**Work instructions**
An exact, complete copy of the entries is what is needed.

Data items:
-- ==== Sys2Proof/Laws/Bits.lean ====
section
/-! SUPPORT. The bit-field and byte-order helpers as numbers, and that taking a word apart and joining it are inverse. -/

namespace Sys2Proof

theorem toNat_lo (w : Word) : (lo w).toNat = w.toNat % 256 := by simp [lo]

theorem toNat_hi (w : Word) : (hi w).toNat = w.toNat / 256 := by
  have := w.isLt
  simp only [hi, BitVec.extractLsb'_toNat, Nat.shiftRight_eq_div_pow]
  omega

theorem toNat_cat (h l : Byte) : (cat h l).toNat = h.toNat * 256 + l.toNat := by
  have := l.isLt
  rw [cat, BitVec.toNat_append, Nat.shiftLeft_eq, ← Nat.shiftLeft_eq, ← Nat.shiftLeft_add_eq_or_of_lt this, Nat.shiftLeft_eq]

theorem toNat_zext16 (b : Byte) : (zext16 b).toNat = b.toNat := by
  have := b.isLt
  simp only [zext16, BitVec.toNat_setWidth]
  omega

theorem cat_eq_ofNat (h l : Byte) : cat h l = BitVec.ofNat 16 (h.toNat * 256 + l.toNat) := by
  rw [← toNat_cat, BitVec.ofNat_toNat, BitVec.setWidth_eq]

@[simp] theorem hi_cat (h l : Byte) : hi (cat h l) = h := by
  apply BitVec.eq_of_toNat_eq
  have := l.isLt
  rw [toNat_hi, toNat_cat]
  omega

@[simp] theorem lo_cat (h l : Byte) : lo (cat h l) = l := by
  apply BitVec.eq_of_toNat_eq
  have := l.isLt
  rw [toNat_lo, toNat_cat]
  omega

@[simp] theorem cat_hi_lo (w : Word) : cat (hi w) (lo w) = w := by
  apply BitVec.eq_of_toNat_eq
  rw [toNat_cat, toNat_hi, toNat_lo]
  omega

theorem hi_eq_ofNat (w : Word) : hi w = BitVec.ofNat 8 (w.toNat / 256) := by
  rw [← toNat_hi, BitVec.ofNat_toNat, BitVec.setWidth_eq]

theorem lo_eq_ofNat (w : Word) : lo w = BitVec.ofNat 8 w.toNat := by
  apply BitVec.eq_of_toNat_eq
  simp [toNat_lo]

/-- R20: the test for zero, as a number. -/
theorem beq_zero_eq (v : Byte) : (v == 0) = decide (v.toNat = 0) := by
  rw [Bool.eq_iff_iff]
  simp [BitVec.toNat_eq]

namespace Machine

/-- R14: a stack address, as a number. -/
theorem toNat_stackAddr (sp : Byte) : (stackAddr sp).toNat = 0x100 + sp.toNat := by
  have := sp.isLt
  rw [stackAddr, BitVec.toNat_add, toNat_zext16, Nat.mod_eq_of_lt] <;> simp <;> omega

theorem stackAddr_injective {a b : Byte} (h : stackAddr a = stackAddr b) : a = b := by
  have := congrArg BitVec.toNat h
  rw [toNat_stackAddr, toNat_stackAddr] at this
  exact BitVec.eq_of_toNat_eq (by omega)

/-- R17: the flags of a pulled push image are the flags pushed. -/
@[simp] theorem statusOfByte_pushImageSW (p : Status) : statusOfByte (pushImageSW p) = p := by
  obtain ⟨n, v, d, i, z, c⟩ := p
  cases n <;> cases v <;> cases d <;> cases i <;> cases z <;> cases c <;> rfl

@[simp] theorem statusOfByte_pushImageHW (p : Status) : statusOfByte (pushImageHW p) = p := by
  obtain ⟨n, v, d, i, z, c⟩ := p
  cases n <;> cases v <;> cases d <;> cases i <;> cases z <;> cases c <;> rfl

/-- R18: the image that an interrupt pushes is P itself as a byte. -/
theorem pushImageHW_eq (p : Status) : pushImageHW p = p.toByte := by
  obtain ⟨n, v, d, i, z, c⟩ := p
  cases n <;> cases v <;> cases d <;> cases i <;> cases z <;> cases c <;> rfl

end Machine

end Sys2Proof
end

**Result of the task**
-- ==== Sys2Proof/Laws/Bits.lean ====
section
/-! SUPPORT. The bit-field and byte-order helpers as numbers, and that taking a word apart and joining it are inverse. -/

namespace Sys2Proof

theorem toNat_lo (w : Word) : (lo w).toNat = w.toNat % 256 := by simp [lo]

theorem toNat_hi (w : Word) : (hi w).toNat = w.toNat / 256 := by
  have := w.isLt
  simp only [hi, BitVec.extractLsb'_toNat, Nat.shiftRight_eq_div_pow]
  omega

theorem toNat_cat (h l : Byte) : (cat h l).toNat = h.toNat * 256 + l.toNat := by
  have := l.isLt
  rw [cat, BitVec.toNat_append, Nat.shiftLeft_eq, ← Nat.shiftLeft_eq, ← Nat.shiftLeft_add_eq_or_of_lt this, Nat.shiftLeft_eq]

theorem toNat_zext16 (b : Byte) : (zext16 b).toNat = b.toNat := by
  have := b.isLt
  simp only [zext16, BitVec.toNat_setWidth]
  omega

theorem cat_eq_ofNat (h l : Byte) : cat h l = BitVec.ofNat 16 (h.toNat * 256 + l.toNat) := by
  rw [← toNat_cat, BitVec.ofNat_toNat, BitVec.setWidth_eq]

@[simp] theorem hi_cat (h l : Byte) : hi (cat h l) = h := by
  apply BitVec.eq_of_toNat_eq
  have := l.isLt
  rw [toNat_hi, toNat_cat]
  omega

@[simp] theorem lo_cat (h l : Byte) : lo (cat h l) = l := by
  apply BitVec.eq_of_toNat_eq
  have := l.isLt
  rw [toNat_lo, toNat_cat]
  omega

@[simp] theorem cat_hi_lo (w : Word) : cat (hi w) (lo w) = w := by
  apply BitVec.eq_of_toNat_eq
  rw [toNat_cat, toNat_hi, toNat_lo]
  omega

theorem hi_eq_ofNat (w : Word) : hi w = BitVec.ofNat 8 (w.toNat / 256) := by
  rw [← toNat_hi, BitVec.ofNat_toNat, BitVec.setWidth_eq]

theorem lo_eq_ofNat (w : Word) : lo w = BitVec.ofNat 8 w.toNat := by
  apply BitVec.eq_of_toNat_eq
  simp [toNat_lo]

/-- R20: the test for zero, as a number. -/
theorem beq_zero_eq (v : Byte) : (v == 0) = decide (v.toNat = 0) := by
  rw [Bool.eq_iff_iff]
  simp [BitVec.toNat_eq]

namespace Machine

/-- R14: a stack address, as a number. -/
theorem toNat_stackAddr (sp : Byte) : (stackAddr sp).toNat = 0x100 + sp.toNat := by
  have := sp.isLt
  rw [stackAddr, BitVec.toNat_add, toNat_zext16, Nat.mod_eq_of_lt] <;> simp <;> omega

theorem stackAddr_injective {a b : Byte} (h : stackAddr a = stackAddr b) : a = b := by
  have := congrArg BitVec.toNat h
  rw [toNat_stackAddr, toNat_stackAddr] at this
  exact BitVec.eq_of_toNat_eq (by omega)

/-- R17: the flags of a pulled push image are the flags pushed. -/
@[simp] theorem statusOfByte_pushImageSW (p : Status) : statusOfByte (pushImageSW p) = p := by
  obtain ⟨n, v, d, i, z, c⟩ := p
  cases n <;> cases v <;> cases d <;> cases i <;> cases z <;> cases c <;> rfl

@[simp] theorem statusOfByte_pushImageHW (p : Status) : statusOfByte (pushImageHW p) = p := by
  obtain ⟨n, v, d, i, z, c⟩ := p
  cases n <;> cases v <;> cases d <;> cases i <;> cases z <;> cases c <;> rfl

/-- R18: the image that an interrupt pushes is P itself as a byte. -/
theorem pushImageHW_eq (p : Status) : pushImageHW p = p.toByte := by
  obtain ⟨n, v, d, i, z, c⟩ := p
  cases n <;> cases v <;> cases d <;> cases i <;> cases z <;> cases c <;> rfl

end Machine

end Sys2Proof
end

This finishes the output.